- [Brief] Write out, without any change, the lines in the material below that run from the line with "hin, Cond.toBits_ofBits, itHigh_toNat]" through the line with "(10_state.md R22). -/", both included.

- [Source data]
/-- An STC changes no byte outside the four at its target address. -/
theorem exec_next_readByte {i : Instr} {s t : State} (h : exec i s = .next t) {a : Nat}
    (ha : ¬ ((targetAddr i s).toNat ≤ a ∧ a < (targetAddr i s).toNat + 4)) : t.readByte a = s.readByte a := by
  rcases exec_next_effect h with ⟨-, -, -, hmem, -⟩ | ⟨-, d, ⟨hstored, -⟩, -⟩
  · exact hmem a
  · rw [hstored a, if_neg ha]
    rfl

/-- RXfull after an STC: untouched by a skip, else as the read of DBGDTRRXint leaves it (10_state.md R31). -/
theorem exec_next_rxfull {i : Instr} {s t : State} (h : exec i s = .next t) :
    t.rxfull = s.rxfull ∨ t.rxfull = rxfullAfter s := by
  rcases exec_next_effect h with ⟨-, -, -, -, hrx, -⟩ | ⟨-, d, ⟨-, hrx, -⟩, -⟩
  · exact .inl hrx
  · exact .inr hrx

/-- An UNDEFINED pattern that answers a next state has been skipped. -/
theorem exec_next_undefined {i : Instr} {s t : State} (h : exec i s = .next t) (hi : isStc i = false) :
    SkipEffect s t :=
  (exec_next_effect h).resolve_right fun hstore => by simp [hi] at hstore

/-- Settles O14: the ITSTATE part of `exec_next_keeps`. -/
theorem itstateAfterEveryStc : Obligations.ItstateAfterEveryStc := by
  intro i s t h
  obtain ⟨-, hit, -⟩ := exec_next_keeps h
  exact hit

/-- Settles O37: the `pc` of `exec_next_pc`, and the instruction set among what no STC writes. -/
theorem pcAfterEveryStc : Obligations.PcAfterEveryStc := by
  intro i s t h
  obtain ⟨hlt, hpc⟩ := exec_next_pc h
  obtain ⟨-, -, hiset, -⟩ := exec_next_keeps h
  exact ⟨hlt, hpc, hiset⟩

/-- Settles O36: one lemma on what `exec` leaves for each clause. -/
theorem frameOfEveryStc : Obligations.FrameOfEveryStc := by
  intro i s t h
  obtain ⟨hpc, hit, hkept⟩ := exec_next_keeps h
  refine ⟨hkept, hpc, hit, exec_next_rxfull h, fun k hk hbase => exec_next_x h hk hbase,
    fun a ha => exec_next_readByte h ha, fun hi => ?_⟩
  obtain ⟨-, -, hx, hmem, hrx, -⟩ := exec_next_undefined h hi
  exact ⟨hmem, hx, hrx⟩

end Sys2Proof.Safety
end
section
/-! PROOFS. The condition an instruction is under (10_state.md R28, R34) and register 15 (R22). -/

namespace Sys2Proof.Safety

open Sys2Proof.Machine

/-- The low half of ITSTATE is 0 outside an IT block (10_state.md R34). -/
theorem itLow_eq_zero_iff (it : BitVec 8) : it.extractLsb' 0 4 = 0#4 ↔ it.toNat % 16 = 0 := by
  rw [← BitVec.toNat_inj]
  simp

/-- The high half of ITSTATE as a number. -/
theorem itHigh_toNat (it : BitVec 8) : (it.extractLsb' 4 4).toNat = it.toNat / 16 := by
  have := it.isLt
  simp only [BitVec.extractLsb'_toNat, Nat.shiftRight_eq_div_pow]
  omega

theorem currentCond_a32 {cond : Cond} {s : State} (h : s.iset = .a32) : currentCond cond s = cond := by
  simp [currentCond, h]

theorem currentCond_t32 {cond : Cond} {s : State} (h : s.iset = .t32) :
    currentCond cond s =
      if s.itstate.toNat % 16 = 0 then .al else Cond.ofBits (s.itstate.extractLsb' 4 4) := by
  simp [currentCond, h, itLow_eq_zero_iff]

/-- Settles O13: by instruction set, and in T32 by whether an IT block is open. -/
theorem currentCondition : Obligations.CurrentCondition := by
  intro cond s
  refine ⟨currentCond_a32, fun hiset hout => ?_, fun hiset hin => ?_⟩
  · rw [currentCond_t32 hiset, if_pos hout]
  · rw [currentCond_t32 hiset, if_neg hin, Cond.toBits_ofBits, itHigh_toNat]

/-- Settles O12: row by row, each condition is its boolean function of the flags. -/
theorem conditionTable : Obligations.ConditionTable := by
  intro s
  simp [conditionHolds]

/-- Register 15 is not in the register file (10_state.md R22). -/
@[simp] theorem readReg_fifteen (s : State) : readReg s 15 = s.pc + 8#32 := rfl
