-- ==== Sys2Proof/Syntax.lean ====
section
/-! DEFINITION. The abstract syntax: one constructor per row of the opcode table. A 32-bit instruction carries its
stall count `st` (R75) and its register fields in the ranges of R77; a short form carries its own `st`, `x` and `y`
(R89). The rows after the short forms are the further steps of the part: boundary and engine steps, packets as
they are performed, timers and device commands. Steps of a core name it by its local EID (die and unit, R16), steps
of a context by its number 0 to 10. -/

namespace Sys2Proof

- [Exercise response]
  · rw [currentCond_t32 hiset, if_neg hin, Cond.toBits_ofBits, itHigh_toNat]

/-- Settles O12: row by row, each condition is its boolean function of the flags. -/
theorem conditionTable : Obligations.ConditionTable := by
  intro s
  simp [conditionHolds]

/-- Register 15 is not in the register file (10_state.md R22). -/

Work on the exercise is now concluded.